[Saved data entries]

—————

/-! ### Special functions (R96): a raw open value is taken when it lies within the bound of Table 4.5 of the exact
result, else the rounded value of a close approximation (fixed point, 128 bits and more): log entry 5 -/

/-- floor(ln 2 x 2^128). -/
def ln2fix : Nat := 0xb17217f7d1cf79abc9e3b39803f2f6af
/-- floor(pi/2 x 2^128). -/
def halfPiFix : Nat := 0x1921fb54442d18469898cc51701b839a2
/-- floor(2/pi x 2^320). -/
def twoOverPiFix : Nat := 0xa2f9836e4e441529fc2757d1f534ddc0db6295993c439041fe5163abdebbc561b7246e3a424dd2e0

/-- Sum of y^k / k! in fixed point 2^128; `t` is the current term. -/
def expSum (y : Nat) : Nat → Nat → Nat → Nat
  | 0, _, _ => 0
  | fuel + 1, k, t => t + expSum y fuel (k + 1) (t * y / 2 ^ 128 / (k + 1))

/-- 2^f for the fixed-point fraction f (2^128 stands for 1). -/
def exp2fix (fr : Nat) : Nat := expSum (fr * ln2fix / 2 ^ 128) 40 0 (2 ^ 128)

/-- Fraction bits of log2 of y (in [1, 2), fixed point 2^192) by repeated squaring. -/
def log2bits : Nat → Nat → Nat → Nat
  | 0, _, acc => acc
  | fuel + 1, y, acc =>
    let z := y * y / 2 ^ 192
    if z ≥ 2 ^ 193 then log2bits fuel (z / 2) (2 * acc + 1) else log2bits fuel z (2 * acc)

/-- Alternating series from the term `t` with index k: t - t y²/((k+1)(k+2)) + ... in fixed point 2^128. -/
def altSum (y2 : Nat) : Nat → Nat → Int → Int
  | 0, _, _ => 0
  | fuel + 1, k, t => t - altSum y2 fuel (k + 2) (t * y2 / (2 ^ 128 : Nat) / ((k + 1) * (k + 2) : Nat))

/-- sin and cos of x = ± m x 2^e, fixed point 2^128, by exact reduction modulo pi/2. -/
def sincosFix (m : Nat) (e : Int) : Int × Int :=
  let t := m * twoOverPiFix
  let t := if 0 ≤ e then t * 2 ^ e.toNat else t / 2 ^ (-e).toNat
  let q := t / 2 ^ 320 % 4
  let ang : Nat := t % 2 ^ 320 / 2 ^ 192 * halfPiFix / 2 ^ 128
  let a2 : Nat := ang * ang / 2 ^ 128
  let sn := altSum a2 24 1 (ang : Int)
  let cs := altSum a2 24 0 ((2 ^ 128 : Nat) : Int)
  match q with
  | 0 => (sn, cs) | 1 => (cs, -sn) | 2 => (-sn, -cs) | _ => (-cs, sn)

/-- A bound of Table 4.5: so many ulp of the exact result, or an absolute one. -/
inductive Bound where
  | ulps (n : Nat)
  | abs (k : Nat)
deriving DecidableEq, Repr

/-- The least exponent of the last place of y in f32 (R96's ulp). -/
def ulpExp (y : Dy) : Int := max ((bitLen y.n.natAbs : Int) - 1 + y.e) (-126) - 23

/-- The raw value lies within the bound of y. -/
def withinBound (raw : Nat) (y : Dy) (b : Bound) : Bool :=
  match Fmt.value .f32 raw with
  | .fin s m e =>
    let d := ((FV.fin s m e).dy.add y.neg).abs
    match b with
    | .ulps n => d.le ⟨n, ulpExp y⟩
    | .abs k => d.le ⟨1, -(k : Int)⟩
  | _ => false
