/-- The checks of R321: the elements of C to be written. -/
def Block.mulCheck (k : Block) (cb : Bool) (d a b : Nat) : Except Nat (List (Nat × Nat)) :=
  let ps := cells (min (tcRows (k.tcOf d)) (tcRows (k.tcOf a))) (min (tcCols (k.tcOf d)) (tcRows (k.tcOf b)))
  if tcFmt (k.tcOf d) ≠ 0 ∨ d = a ∨ d = b then .error cTILE
  else if !pairOk cb (tcFmt (k.tcOf a)) (tcFmt (k.tcOf b)) then .error cTILE
  else if k.abandoned d ps then .error cABANDONED
  else .ok ps

/-- The products of group g of row m of A and row n of B. -/
def Block.products (k : Block) (a b m n g : Nat) : List (FV × FV) :=
  (List.range 32).map fun i => (k.val a m (32 * g + i), k.val b n (32 * g + i))

/-- One element of C over a list of groups, with the exponent of the scales of each. -/
def Block.accumulate (k : Block) (d a b m n : Nat) (gs : List Nat) (scale : Nat → Option Int) : Res :=
  gs.foldl (fun (acc, fl) g =>
    let r := groupAcc acc (k.products a b m n g) (scale g)
    (r.1, fl ||| r.2)) (k.raw d m n, 0)

/-- All written elements of C. -/
def Block.multiply (k : Block) (d a b : Nat) (ps : List (Nat × Nat)) (gs : List Nat)
    (scale : Nat → Nat → Nat → Option Int) : Block × Nat :=
  ps.foldl (fun (y, fl) (m, n) =>
    let r := k.accumulate d a b m n gs (scale m n)
    (y.put d m n r.1, fl ||| r.2)) (k, 0)

/-- Groups of a multiply: those of the width class. -/
def Block.groups (k : Block) (a : Nat) : List Nat := List.range (tileCap (tcFmt (k.tcOf a)) / 32)

/-- `tmma`. -/
def execTmma (x : XOps) (s : State) : Out :=
  let d := x.td.toNat
  let a := x.ta.toNat
  let b := x.tb.toNat
  tileWord [d, a, b] s fun _ c =>
    match c.k.mulCheck false d a b with
    | .error e => .error e
    | .ok ps => .ok (c.k.multiply d a b ps (c.k.groups a) fun _ _ _ => some 0)

/-- Registers in the span of a scale map (Table 13.5). -/
def scaleSpan (map g : Nat) : Nat :=
  match map with
  | 0 | 1 | 7 => g
  | 6 => 1
  | _ => g / 2

/-- A byte of the scale registers: register, lane, byte. -/
def byteAddr (b : Nat) : Nat × Nat × Nat := (b / 128, b % 128 / 4, b % 4)

/-- Where the A scale of (m, g) lies; none: unit. -/
def scaleA (map gg m g : Nat) : Option (Nat × Nat × Nat) :=
  match map with
  | 0 | 2 => some (byteAddr (m * gg + g))
  | 1 | 3 => some (byteAddr (64 * g + m))
  | 4 | 5 => none
  | 6 => some (byteAddr g)
  | _ => some (2 * (g / 4) + m / 32, m % 32, g % 4)

/-- Where the B scale of (n, g) lies. -/
def scaleB (map gg n g : Nat) : Option (Nat × Nat × Nat) :=
  match map with
  | 0 => some (byteAddr (64 * gg + n * gg + g))
  | 1 => some (byteAddr (64 * gg + 64 * g + n))
  | 2 | 3 => none
  | 4 => some (byteAddr (n * gg + g))
  | 5 => some (byteAddr (64 * g + n))
  | 6 => some (byteAddr (gg + g))
  | _ => some (gg / 2 + 2 * (g / 4) + n / 32, n % 32, g % 4)

/-- A scale read from a wave. -/
def Wave.scaleByte (w : Wave) (vb : Nat) (a : Option (Nat × Nat × Nat)) : Nat :=
  match a with
  | none => 127
  | some (r, l, i) => match w.th l with
    | some t => elem (t.getV (vb + r)).toNat 8 i
    | none => 0

/-- The exponent of two scales; none where one is 0xFF. -/
def scaleExp (ka kb : Nat) : Option Int := if ka = 255 ∨ kb = 255 then none else some ((ka : Int) + kb - 254)

/-- A multiply with scales. -/
def scaledMul (x : XOps) (cb : Bool) (s : State) (c : SeqCtx) : Except Nat (Block × Nat) :=
  let d := x.td.toNat
  let a := x.ta.toNat
  let b := x.tb.toNat
  let map := bfld x.mod 2 0
  let vb := bfld x.imm 7 0
  let gg := tileCap (tcFmt (c.k.tcOf a)) / 32
  match c.k.mulCheck cb d a b with
  | .error e =>
    -- the noted set and the span are shape checks too, before the abandoned ones
    if e = cABANDONED then
      (match s.notedWave c (bfld x.mod 8 4) with
        | some w => if min w.vlim 256 < vb + scaleSpan map gg then .error cTILE else .error e
        | none => .error cTILE)
    else .error e
  | .ok ps =>
    match s.notedWave c (bfld x.mod 8 4) with
    | some w =>
      if min w.vlim 256 < vb + scaleSpan map gg then .error cTILE
      else .ok (c.k.multiply d a b ps (c.k.groups a) fun m n g =>
        scaleExp (w.scaleByte vb (scaleA map gg m g)) (w.scaleByte vb (scaleB map gg n g)))
    | none => .error cTILE

/-- `tmmas`. -/
def execTmmas (x : XOps) (s : State) : Out :=
  tileWord [x.td.toNat, x.ta.toNat, x.tb.toNat] s fun s c => scaledMul x false s c

/-- `tmmacb` and `tmmacb.s`. -/
def execTmmacb (x : XOps) (s : State) : Out :=
  let d := x.td.toNat
  let a := x.ta.toNat
  let b := x.tb.toNat
  tileWord [d, a, b] s fun s c =>
    if bfld x.mod 3 3 = 1 then scaledMul x true s c
    else match c.k.mulCheck true d a b with
      | .error e => .error e
      | .ok ps => .ok (c.k.multiply d a b ps (c.k.groups a) fun _ _ _ => some 0)

/-! ### Memory accesses of the sequencer (R303, R318, R320) -/

/-- Translation of a data access: its last-page entry first. -/
def State.seqTranslate (s : State) (c : SeqCtx) (va kind : Nat) : Except Nat TlbEntry :=
  let found : Except Nat TlbEntry := match c.q.lastPage with
    | some e => if e.covers (s.portOf c.k) va && (permitted true kind e.pte).isNone then .ok e
      else s.lookup c.k.core (s.portOf c.k) va
    | none => s.lookup c.k.core (s.portOf c.k) va
  match found with
  | .error e => .error e
  | .ok e => match permitted true kind e.pte with
    | some x => .error x
    | none => .ok e

/-- What an access leaves behind (R163, R170). -/
def State.seqTouch (s : State) (c : SeqCtx) (writes : Bool) (va : Nat) (e : TlbEntry) : State :=
  let s1 := if c.q.lastPage = some e then s
    else (s.fillTlb c.k.core e).modSeq c.b fun q => { q with lastPage := some e }
  s1.claim c.k.core va writes e

/-- The pieces of row r, each checked; the first failure with its address. -/
def State.rowPieces (s : State) (c : SeqCtx) (kind : Nat) (va : DWord) (off rb : Nat) : Nat → Except (Nat × DWord) (List (Piece × TlbEntry))
  | 0 => .ok []
  | n + 1 => match s.rowPieces c kind va off rb n with
    | .error e => .error e
    | .ok ps =>
      let a := va + BitVec.ofNat 64 (16 * n)
      match s.seqTranslate c a.toNat kind with
      | .error e => .error (e, a)
      | .ok e => .ok (ps ++ [(⟨a, e.key a.toNat, off + 16 * n, min 16 (rb - 16 * n), e.swm⟩, e)])

/-- All rows of a tile (R318), in ascending order. -/
def State.tileRows (s : State) (c : SeqCtx) (x : XOps) (perms kind : Nat) : Nat → Except (Nat × DWord) (List (Piece × TlbEntry))
  | 0 => .ok []
  | r + 1 => match s.tileRows c x perms kind r with
    | .error e => .error e
    | .ok ps =>
      let t := x.td.toNat
      let tc := c.k.tcOf t
      let cap := c.q.getMc (bfld x.mod 2 0)
      let rb := tcCols tc * tileWidth (tcFmt tc) / 8
      let va := BitVec.ofNat 64 cap.base + c.q.getM x.mr.toNat + x.imm.signExtend 64 +
        BitVec.ofNat 64 r * c.q.getM (x.mr.toNat + 1)
      match capCheck cap va.toNat rb perms 0 with
      | some e => .error (e, va)
      | none =>
        if va.toNat % 16 ≠ 0 then .error (cMISALIGNED, va)
        else match s.rowPieces c kind va (16384 * t + 256 * r) rb ((rb + 15) / 16) with
          | .error e => .error e
          | .ok qs => .ok (ps ++ qs)

/-- A failure of a data access: an absent page makes the sequencer wait at its word, any other is a fault (R305). -/
def State.seqFails (s : State) (c : SeqCtx) (e : Nat) (va : DWord) (kind : Nat) : State :=
  if e = cNOTPRESENT then s.seqPark c.b c.k.core va kind else s.seqFault c.b e

/-- `tld` and `tst`: every row checked, then the operation is on the load path. -/
def loadPath (x : XOps) (s : State) (path perms kind : Nat) : Out :=
  seqWord [x.td.toNat] s fun s c =>
    if c.q.full then none
    else match s.tileRows c x perms kind (tcRows (c.k.tcOf x.td.toNat)) with
      | .error (e, va) => some (s.seqFails c e va kind)
      | .ok ps =>
        let s1 := ps.foldl (fun s (p, e) => s.seqTouch c (kind == 1) p.va.toNat e) s
        some ((s1.modSeq c.b fun q =>
          { q with ops := q.ops ++ [⟨c.q.pc, [x.td.toNat], path, 0, ps.map (·.1)⟩] }).seqNext c.b)

def execTld (x : XOps) (s : State) : Out := loadPath x s 1 pLOAD 0
def execTst (x : XOps) (s : State) : Out := loadPath x s 2 pSTORE 1

/-! ### tmmasp (R324, R340) -/

/-- The reader of the sequencer. -/
def State.seqReader (s : State) (c : SeqCtx) (cap : Cap) : Reader := fun va n =>
  match capCheck cap va.toNat n pLOAD 0 with
  | some e => .error (e, va)
  | none =>
    if va.toNat % n ≠ 0 then .error (cMISALIGNED, va)
    else match s.seqTranslate c va.toNat 0 with
      | .error e => .error (e, va)
      | .ok e => .ok ⟨numOf ((List.range n).map fun i =>
          (c.q.storing c.k e.swm (e.key va.toNat + i)).getD (s.seqByte c.k c.b e.swm (e.key va.toNat + i))),
          ⟨0, Thread.init 0 0, va, e⟩, n⟩

/-- One nonzero of a step: where it lies in the tile, and its bits. -/
structure SpElem where
  m : Nat
  k : Nat
  x : Nat

/-- The nonzeros of row m in K block b, in ascending k: column and offset. -/
def spRow (p : Pat) (rd : Reader) (base : DWord) (tr : Bool) (row0 col0 m b cols : Nat) : Gen (List (Nat × Nat)) :=
  (List.range 32).foldlM (fun (l : List (Nat × Nat)) i => do
    let k := 32 * b + i
    if cols ≤ k then pure l
    else
      let v ← (if tr then p.at rd base true ((col0 : Int) + k) ((row0 : Int) + m)
        else p.at rd base false ((row0 : Int) + m) ((col0 : Int) + k))
      match v with
      | some o => pure (l ++ [(k, o)])
      | none => pure l) []

/-- The step's nonzeros with their values: rows first, then the reads (R324). -/
def spStep (p : Pat) (rd : Reader) (base vals : DWord) (tr : Bool) (row0 col0 rows cols b w : Nat) : Gen (List SpElem) := do
  let zs ← (List.range rows).foldlM (fun (l : List (Nat × Nat × Nat)) m => do
    let r ← spRow p rd base tr row0 col0 m b cols
    pure (l ++ r.map fun (k, o) => (m, k, o))) []
  zs.foldlM (fun (l : List SpElem) (m, k, o) => do
    let x ← rdAt rd (vals + BitVec.ofNat 64 (o * w / 8)) ((w + 7) / 8)
    pure (l ++ [⟨m, k, if w < 8 then x / 2 ^ (o % 2 * 4) % 16 else x⟩])) []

—————

What to do: Set down, unchanged, only those lines above that fall between the line with "kind r with" and the line with "def State.seqReader (s", the two end lines included.

Exercise answer:
  | r + 1 => match s.tileRows c x perms kind r with
    | .error e => .error e
    | .ok ps =>
      let t := x.td.toNat
      let tc := c.k.tcOf t
      let cap := c.q.getMc (bfld x.mod 2 0)
      let rb := tcCols tc * tileWidth (tcFmt tc) / 8
      let va := BitVec.ofNat 64 cap.base + c.q.getM x.mr.toNat + x.imm.signExtend 64 +
        BitVec.ofNat 64 r * c.q.getM (x.mr.toNat + 1)
      match capCheck cap va.toNat rb perms 0 with
      | some e => .error (e, va)
      | none =>
        if va.toNat % 16 ≠ 0 then .error (cMISALIGNED, va)
        else match s.rowPieces c kind va (16384 * t + 256 * r) rb ((rb + 15) / 16) with
          | .error e => .error e
          | .ok qs => .ok (ps ++ qs)

/-- A failure of a data access: an absent page makes the sequencer wait at its word, any other is a fault (R305). -/
def State.seqFails (s : State) (c : SeqCtx) (e : Nat) (va : DWord) (kind : Nat) : State :=
  if e = cNOTPRESENT then s.seqPark c.b c.k.core va kind else s.seqFault c.b e

/-- `tld` and `tst`: every row checked, then the operation is on the load path. -/
def loadPath (x : XOps) (s : State) (path perms kind : Nat) : Out :=
  seqWord [x.td.toNat] s fun s c =>
    if c.q.full then none
    else match s.tileRows c x perms kind (tcRows (c.k.tcOf x.td.toNat)) with
      | .error (e, va) => some (s.seqFails c e va kind)
      | .ok ps =>
        let s1 := ps.foldl (fun s (p, e) => s.seqTouch c (kind == 1) p.va.toNat e) s
        some ((s1.modSeq c.b fun q =>
          { q with ops := q.ops ++ [⟨c.q.pc, [x.td.toNat], path, 0, ps.map (·.1)⟩] }).seqNext c.b)

def execTld (x : XOps) (s : State) : Out := loadPath x s 1 pLOAD 0
def execTst (x : XOps) (s : State) : Out := loadPath x s 2 pSTORE 1

/-! ### tmmasp (R324, R340) -/

/-- The reader of the sequencer. -/
def State.seqReader (s : State) (c : SeqCtx) (cap : Cap) : Reader := fun va n =>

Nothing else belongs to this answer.